Behavioural Insights to Improve Take up of SRH Services (Uganda)
2017年6月9日 更新者:Marie Stopes International
Applying Behavioural Insights to Improve Take up of Sexual and Reproductive Health Services
This is a randomised controlled trial to test the impact of a modified e-coupon service, delivered through SMS, on uptake of sexual and reproductive health services among women calling a free hotline in Uganda.
研究概览
详细说明
The overall goal of the proposed research project is to increase uptake of sexual and reproductive health (SRH) services among clients who call into Marie Stopes Uganda's free hotline.
The study seeks to achieve this goal by using behavioural economics to design interventions to increase redemptions of e-coupons distributed to hotline clients.
The intervention will include modifying the text message sent to e-coupon recipients as well as sending follow-up texts reminding clients to use their coupons.
The impact of the intervention will be evaluated using a randomized controlled trial (RCT).
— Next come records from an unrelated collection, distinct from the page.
/-- 30_encoding.md R61: whitespace at the ends of a line has no effect on what it decodes to. The
detail of `MalformedInstruction` is the line as written, its whitespace kept (60_exceptions.md R208,
decision D13, log 18), so it alone names the longer line. -/
def Obligations.LineEdgeWhitespaceIgnored : Prop :=
  ∀ (p : Params) (a line b : Text),
    (∀ c ∈ a, isSpace c = true) → (∀ c ∈ b, isSpace c = true) →
    decode p (a ++ line ++ b) =
      match decode p line with
      | .error (.malformedInstruction _) => .error (.malformedInstruction (a ++ line ++ b))
      | r => r

/-- R78: a first token that is none of the nine names, whatever its case, raises
`UnknownInstruction` with that token; the forms the rule lists are among them. -/
def Obligations.UnknownOpcodeRaises : Prop :=
  (∀ (p : Params) (line t : Text) (args : List Text), tokens line = t :: args →
    (decode p line = .error (.unknownInstruction t) ↔
      asciiUpper t ∉ ["MOV".toList, "ADD".toList, "SUB".toList, "MUL".toList, "DIV".toList,
        "PRN".toList, "JMP".toList, "JC".toList, "HLT".toList])) ∧
  (∀ p : Params,
    decode p "; note".toList = .error (.unknownInstruction ";".toList) ∧
    decode p "# note".toList = .error (.unknownInstruction "#".toList) ∧
    decode p "loop:".toList = .error (.unknownInstruction "loop:".toList) ∧
    decode p ".data".toList = .error (.unknownInstruction ".data".toList) ∧
    decode p "MOVR1, 5".toList = .error (.unknownInstruction "MOVR1,".toList))

/-- 30_encoding.md R66, decision D6 (log 15): the case of the opcode's ASCII letters is ignored. The
fold goes character by character, takes each ASCII lower-case letter to its upper case, and leaves
every other character. -/
def Obligations.OpcodeCaseIgnored : Prop :=
  (∀ a b : Text, asciiUpper (a ++ b) = asciiUpper a ++ asciiUpper b) ∧
  ("abcdefghijklmnopqrstuvwxyz".toList.map fun c => asciiUpper [c]) =
    ("ABCDEFGHIJKLMNOPQRSTUVWXYZ".toList.map fun c => [c]) ∧
  (∀ c : Char, c ∉ "abcdefghijklmnopqrstuvwxyz".toList → asciiUpper [c] = [c]) ∧
  ∀ (p : Params) (line line' t t' : Text) (args : List Text),
    tokens line = t :: args → tokens line' = t' :: args → asciiUpper t = asciiUpper t' →
    ∀ i, decode p line = .ok i ↔ decode p line' = .ok i

/-- 30_encoding.md R65 and R67, decision D8 (log 11): too few tokens, too many under each value of
`EXTRA_TOKENS`. -/
def Obligations.TokenCountDecides : Prop :=
  opcodes.map Opcode.arity = [3, 3, 3, 3, 3, 2, 2, 2, 1] ∧
  ∀ (p : Params) (line t : Text) (args : List Text) (op : Opcode),
    tokens line = t :: args → asciiUpper t = op.name →
    (args.length + 1 < op.arity → decode p line = .error (.malformedInstruction line)) ∧
    (op.arity < args.length + 1 → p.extraTokens = .fault →
      decode p line = .error (.malformedInstruction line)) ∧
    (op.arity ≤ args.length + 1 → p.extraTokens = .ignore →
      ∀ line', tokens line' = t :: args.take (op.arity - 1) → decode p line = decode p line')

/-- 30_encoding.md R68 and R71: the comma before whitespace is optional, and a comma alone never
separates the operands. -/
def Obligations.CommaIsOptional : Prop :=
  ∀ (p : Params) (op : Opcode) (d : Reg) (src : Operand), op.arity = 3 →
    decode p (op.name ++ ' ' :: (d.name ++ ' ' :: src.text)) =
      decode p (op.name ++ ' ' :: (d.name ++ ',' :: ' ' :: src.text)) ∧
    decode p (op.name ++ ' ' :: (d.name ++ ',' :: src.text)) =
      .error (.malformedInstruction (op.name ++ ' ' :: (d.name ++ ',' :: src.text)))

/-- R69 and R70: the four names, matched character for character. -/
def Obligations.RegisterNamesAreExact : Prop :=
  [Reg.r1, Reg.r2, Reg.r3, Reg.r4].map Reg.name =
    ["R1".toList, "R2".toList, "R3".toList, "R4".toList] ∧
  (∀ (tok : Text) (r : Reg), regOf tok = some r ↔ tok = r.name) ∧
  (∀ tok ∈ ["r1".toList, "R01".toList, "R1 ".toList, "R5".toList, "R0".toList], regOf tok = none)

/-- 30_encoding.md R71 and R72, details by decision D13 (log 18): one trailing comma is removed from
a register operand, and no more. -/
def Obligations.RegisterOperandStripsOneComma : Prop :=
  (∀ (tok : Text) (r : Reg), regname tok = .ok r ↔ tok = r.name ∨ tok = r.name ++ [',']) ∧
  (∀ tok : Text, (∀ r : Reg, tok ≠ r.name ∧ tok ≠ r.name ++ [',']) →
    (∀ n, tok = n ++ [','] → regname tok = .error (.invalidRegister n)) ∧
    ((∀ n, tok ≠ n ++ [',']) → regname tok = .error (.invalidRegister tok)))

/-- R73: the operand resolver. -/
def Obligations.ValueOperandResolves : Prop :=
  (∀ (r : Reg) (s : State), valueOperand r.name = .ok (.reg r) ∧
    operandValue (.reg r) s = s.reg r) ∧
  (∀ (tok : Text) (v : Int) (s : State), (∀ r : Reg, tok ≠ r.name) → parseLit tok = some v →
    valueOperand tok = .ok (.lit v) ∧ operandValue (.lit v) s = v) ∧
  (∀ tok : Text, (∀ r : Reg, tok ≠ r.name) → parseLit tok = none →
    valueOperand tok = .error (.invalidOperand tok)) ∧
  valueOperand "R2,".toList = .error (.invalidOperand "R2,".toList) ∧
  valueOperand "r2".toList = .error (.invalidOperand "r2".toList)

/-- 30_encoding.md R74, decision D7 (log 16): a literal is an optional minus sign and one or more
ASCII digits, and its value is what the digits spell in base 10, of any size. -/
def Obligations.LiteralIsSignedDecimal : Prop :=
  ∀ (tok : Text) (v : Int), parseLit tok = some v ↔
    ∃ ds : Text, ds ≠ [] ∧ (∀ c ∈ ds, '0' ≤ c ∧ c ≤ '9') ∧
      ((tok = ds ∧ v = (Nat.ofDigits 10 (ds.reverse.map fun c => c.toNat - 48) : Nat)) ∨
       (tok = '-' :: ds ∧ v = -((Nat.ofDigits 10 (ds.reverse.map fun c => c.toNat - 48) : Nat) : Int)))

/-- 30_encoding.md R75, decision D9 (log 12): the operand of `JMP` and `JC` under each value of
`JUMP_OPERAND`. -/
def Obligations.JumpOperandForm : Prop :=
  ∀ (p : Params) (tok : Text),
    (p.jumpOperand = .resolve → addrOperand p tok = valueOperand tok) ∧
    (p.jumpOperand = .literal → ∀ v, parseLit tok = some v → addrOperand p tok = .ok (.lit v)) ∧
    (p.jumpOperand = .literal → parseLit tok = none →
      addrOperand p tok = .error (.invalidOperand tok)) ∧
    (p.jumpOperand = .literal → ∀ r : Reg, tok = r.name →
      addrOperand p tok = .error (.invalidOperand tok))

/-- 30_encoding.md R76: what a line of a three-token opcode decodes to is what its operand decoders
give, whatever spelling of `dst` and `src` they accept. By 60_exceptions.md R206, decision D12
(log 17), of a bad `dst` and a bad `src`, the `dst` is reported, and a bad `src` is reported before
any divisor is looked at. -/
def Obligations.OperandErrorsInOrder : Prop :=
  ∀ (p : Params) (line t dst src : Text) (op : Opcode), op.arity = 3 →
    tokens line = [t, dst, src] → asciiUpper t = op.name →
    (∀ c, regname dst = .error c → decode p line = .error c) ∧
    (∀ d c, regname dst = .ok d → valueOperand src = .error c → decode p line = .error c) ∧
    (∀ d v, regname dst = .ok d → valueOperand src = .ok v →
      (op = .mov → decode p line = .ok (.mov d v)) ∧
      (op = .add → decode p line = .ok (.add d v)) ∧
      (op = .sub → decode p line = .ok (.sub d v)) ∧
      (op = .mul → decode p line = .ok (.mul d v)) ∧
      (op = .div → decode p line = .ok (.div d v)))

/-- 30_encoding.md R76: a line of `PRN` with two tokens decodes to what the register decoder gives
for the second, and a line of `JMP` or `JC` with two tokens to what the line-number decoder gives;
`HLT` alone decodes to `HLT`. -/
def Obligations.OneOperandLinesDecode : Prop :=
  ∀ (p : Params) (line t : Text),
    (∀ u, tokens line = [t, u] → asciiUpper t = Opcode.prn.name →
      (∀ r, regname u = .ok r → decode p line = .ok (.prn r)) ∧
      (∀ c, regname u = .error c → decode p line = .error c)) ∧
    (∀ u, tokens line = [t, u] → asciiUpper t = Opcode.jmp.name →
      (∀ a, addrOperand p u = .ok a → decode p line = .ok (.jmp a)) ∧
      (∀ c, addrOperand p u = .error c → decode p line = .error c)) ∧
    (∀ u, tokens line = [t, u] → asciiUpper t = Opcode.jc.name →
      (∀ a, addrOperand p u = .ok a → decode p line = .ok (.jc a)) ∧
      (∀ c, addrOperand p u = .error c → decode p line = .error c)) ∧
    (tokens line = [t] → asciiUpper t = Opcode.hlt.name → decode p line = .ok .hlt)

/-- 42_control_transfer.md R170, decision D10 (log 23): the operand of a `JC` is decoded whether or
not the jump is taken, so one that does not decode raises `InvalidOperand` at the line whatever carry
is, and the run ends there. -/
def Obligations.JcOperandDecodedWhateverCarry : Prop :=
  ∀ (s : State) (line t u : Text) (c : Bool), s.halted = false → s.fetch = some line →
    tokens line = [t, u] → asciiUpper t = Opcode.jc.name →
    (∀ e, addrOperand s.params u = .error e → e = .invalidOperand u ∧
      step { s with carry := c } = .fault (.lineError (s.pc + 1) (.invalidOperand u)) ∧
      ∀ k, runFor (k + 1) { s with carry := c } =
        .faulted (.lineError (s.pc + 1) (.invalidOperand u))) ∧
    (∀ a, addrOperand s.params u = .ok a →
      step { s with carry := c } = exec (.jc a) { s with carry := c })

/-- 30_encoding.md R76 and R81: decoding the canonical spelling of any instruction that exists under
the parameters gives that instruction, every operand at every value. -/
def Obligations.DecodeInvertsEncode : Prop :=
  ∀ (p : Params) (i : Instr), i.wf p = true → decode p (encode i) = .ok i

/-- 30_encoding.md R75: the decoder answers only instructions that exist under the parameters. -/
def Obligations.DecodedInstructionsAreWellFormed : Prop :=
  ∀ (p : Params) (line : Text) (i : Instr), decode p line = .ok i → i.wf p = true

/-- 60_exceptions.md R201, R202, R203 and R208, details by decision D13 (log 18): a line that does
not decode reports one of four kinds, with a detail found in the line. -/
def Obligations.DecoderReportsItsFourKinds : Prop :=
  ∀ (p : Params) (line : Text) (c : Cause), decode p line = .error c →
    (∃ t args, tokens line = t :: args ∧ c = .unknownInstruction t) ∨
    c = .malformedInstruction line ∨
    (∃ n, c = .invalidRegister n ∧ (n ∈ tokens line ∨ n ++ [','] ∈ tokens line)) ∨
    (∃ tok, c = .invalidOperand tok ∧ tok ∈ tokens line)

/-- Lines written out from 30_encoding.md R65 to R81, one or more of every format. -/
def Obligations.WrittenOutLinesDecode : Prop :=
  decode Params.default "MOV R1, 250".toList = .ok (.mov .r1 (.lit 250)) ∧
  decode Params.default "ADD R1, R2".toList = .ok (.add .r1 (.reg .r2)) ∧
  decode Params.default "sub R3 -007".toList = .ok (.sub .r3 (.lit (-7))) ∧
  decode Params.default "MUL R4, 2".toList = .ok (.mul .r4 (.lit 2)) ∧
  decode Params.default "DIV R2, R2".toList = .ok (.div .r2 (.reg .r2)) ∧
  decode Params.default "PRN R1,".toList = .ok (.prn .r1) ∧
  decode Params.default "JMP 4".toList = .ok (.jmp (.lit 4)) ∧
  decode Params.default "JC -1".toList = .ok (.jc (.lit (-1))) ∧
  decode Params.default "HLT".toList = .ok .hlt ∧
  decode Params.default "".toList = .ok .blank

/-! ### ALU -/

/-- 40_alu.md R100: `MOV` completes, stores the operand's value and leaves everything else. -/
def Obligations.MovCopiesValue : Prop :=
  ∀ (d : Reg) (src : Operand) (s : State), ∃ t, exec (.mov d src) s = .next t ∧
    t.reg d = operandValue src s ∧
    (∀ r, r ≠ d → t.reg r = s.reg r) ∧ t.carry = s.carry ∧ t.pc = s.pc + 1 ∧
    t.halted = s.halted ∧ t.out = s.out ∧ t.program = s.program ∧ t.params = s.params

/-- R106: `ADD` completes, stores the exact sum, and carry is 1 exactly when it exceeds
`ADD_CARRY_LIMIT`, a parameter that is 255 by default (00_scope.md R8, R9; log 21). -/
def Obligations.AddStoresSumAndCarry : Prop :=
  Params.default.addCarryLimit = 255 ∧
  ∀ (d : Reg) (src : Operand) (s : State), ∃ t, exec (.add d src) s = .next t ∧
    t.reg d = s.reg d + operandValue src s ∧
    (t.carry = true ↔ s.params.addCarryLimit < t.reg d) ∧ t.pc = s.pc + 1

/-- R110: `SUB` completes, stores the exact difference, and carry is 1 exactly when it is less than
`SUB_CARRY_LIMIT`, a parameter that is 0 by default (00_scope.md R8, R9; log 21). -/
def Obligations.SubStoresDifferenceAndCarry : Prop :=
  Params.default.subCarryLimit = 0 ∧
  ∀ (d : Reg) (src : Operand) (s : State), ∃ t, exec (.sub d src) s = .next t ∧
    t.reg d = s.reg d - operandValue src s ∧
    (t.carry = true ↔ t.reg d < s.params.subCarryLimit) ∧ t.pc = s.pc + 1

/-- R113: `MUL` completes and stores the exact product, of any size; carry is unchanged. -/
def Obligations.MulStoresExactProduct : Prop :=
  ∀ (d : Reg) (src : Operand) (s : State), ∃ t, exec (.mul d src) s = .next t ∧
    t.reg d = s.reg d * operandValue src s ∧
    t.carry = s.carry ∧ t.pc = s.pc + 1

/-- 40_alu.md R115 and R116 with 00_scope.md R11: for a divisor other than 0, `DIV` completes with
the integer `q` such that `q ≤ a / b < q + 1` in exact rationals; carry is unchanged. The table of
R116 is among the instances. -/
def Obligations.DivRoundsTowardNegativeInfinity : Prop :=
  (∀ (d : Reg) (src : Operand) (s : State), operandValue src s ≠ 0 →
    ∃ t, exec (.div d src) s = .next t ∧
      (t.reg d : ℚ) ≤ (s.reg d : ℚ) / (operandValue src s : ℚ) ∧
      (s.reg d : ℚ) / (operandValue src s : ℚ) < (t.reg d : ℚ) + 1 ∧
      t.carry = s.carry ∧ t.pc = s.pc + 1) ∧
  ([(7, 2), (-7, 2), (7, -2), (-7, -2), (6, 3), (-6, 3), (5, 7), (-5, 7), (5, -7), (-5, -7),
    (0, -5)].map fun ab : Int × Int => floorDiv ab.1 ab.2) = [3, -4, -4, 3, 2, -2, 0, -1, -1, 0, 0]

/-- R117: a divisor of 0, however it is spelled, raises `DivisionByZero`, and a run that reaches the
line ends in `Faulted` there. -/
def Obligations.DivByZeroRaises : Prop :=
  (∀ (d : Reg) (src : Operand) (s : State), operandValue src s = 0 →
    exec (.div d src) s = .fault (.lineError (s.pc + 1) .divisionByZero)) ∧
  (∀ (d : Reg) (src : Operand) (s : State) (line : Text) (k : Nat),
    operandValue src s = 0 → s.halted = false → s.fetch = some line →
    decode s.params line = .ok (.div d src) →
    runFor (k + 1) s = .faulted (.lineError (s.pc + 1) .divisionByZero))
The intervention will be implemented and data will be collected regularly over a period of approximately 12 months.
Strict confidentiality procedures in line with Marie Stopes International's best practices will be put into place to ensure that information made public or otherwise distributed outside the principle investigators and other key personnel cannot be linked to any individual respondents.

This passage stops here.